● Exercise brief
State how many lines in the listing below include the word "with". Give nothing but the number.

● Task input

-- ==== Sys2Proof/Tests/Slice0.lean ====
section
/-!
SUPPORT. Tests: ill-formed words that `Instr.wf` refuses, words written out bit by bit from R63 to R80, one state for every set of
hypotheses that the statements name (`hyp_...`), and results worked out by hand from the rules (`test_...`).
-/
namespace Sys2Proof.Tests
open Machine

-- The proofs below are checked one after the other: each is a kernel evaluation, and many at once exhaust the threads.
set_option Elab.async false

/-! States -/

/-- GRD 0111, STL 1. -/
def c7 : Ctl := { grd := 7, stl := 1, yld := 0, ru := 0 }
/-- GRD 1111. -/
def cF : Ctl := { grd := 0xF, stl := 1, yld := 0, ru := 0 }
/-- GRD 0000: predicate p0. -/
def cP0 : Ctl := { grd := 0, stl := 1, yld := 0, ru := 0 }
/-- A word in operand form. -/
def opx (var : BitVec 8) (xt : BitVec 11) (d a b : Opnd) : Op3 := { ctl := c7, var, xt, sid := 0, d, a, b }
def op (var : BitVec 8) (d a b : Opnd) : Op3 := opx var 0 d a b
/-- A word in long-immediate form. -/
def opl (var : BitVec 8) (xt : BitVec 11) (d : Opnd) (imm : W32) : OpL := { ctl := c7, var, xt, sid := 0, d, imm }
def v (n : BitVec 8) : Opnd := .vreg n .id
def d (n : BitVec 5) : Opnd := .dreg n
def no : Opnd := .unused

/-- 64 KiB at the base of host memory, which no table of a function owns. -/
def page (va pa : Nat) : TlbEntry := { vf := 0, va, size := 65536, pa, x := true, w := true, rd := true }

/-- The module up, with one page of function 0 in core 0's TLB, and a launch of function 0. -/
def up : State :=
  { State.reset with
    up := true
    launches := [{ vf := 0, lid := 1, image := 0, region := 0, parent := none, endedAs := none, reserved := [], restarts := [], badSaves := [], begun := false }] }.modCore 0
    fun co => { co with tlb := [page 0 Config.hostBase] }

/-- Warp 0 of slot 0 of core 0 is in turn. -/
def warpS (f : Workgroup → Workgroup) : State :=
  { up.setSlot 0 0 (some (f (up.openWg true))) with cur := { core := 0, slot := 0, agent := .warp 0 } }

/-- The driver of slot 0 of core 0 is in turn. -/
def drvS (f : Workgroup → Workgroup) : State :=
  { up.setSlot 0 0 (some (f (up.openWg false))) with cur := { core := 0, slot := 0, agent := .driver } }

/-- The ostler of core 0 is in turn. -/
def ostS (f : Ostler → Ostler) : State := { up.modOstler 0 f with cur := { core := 0, slot := 8, agent := .ostler } }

● Written response
6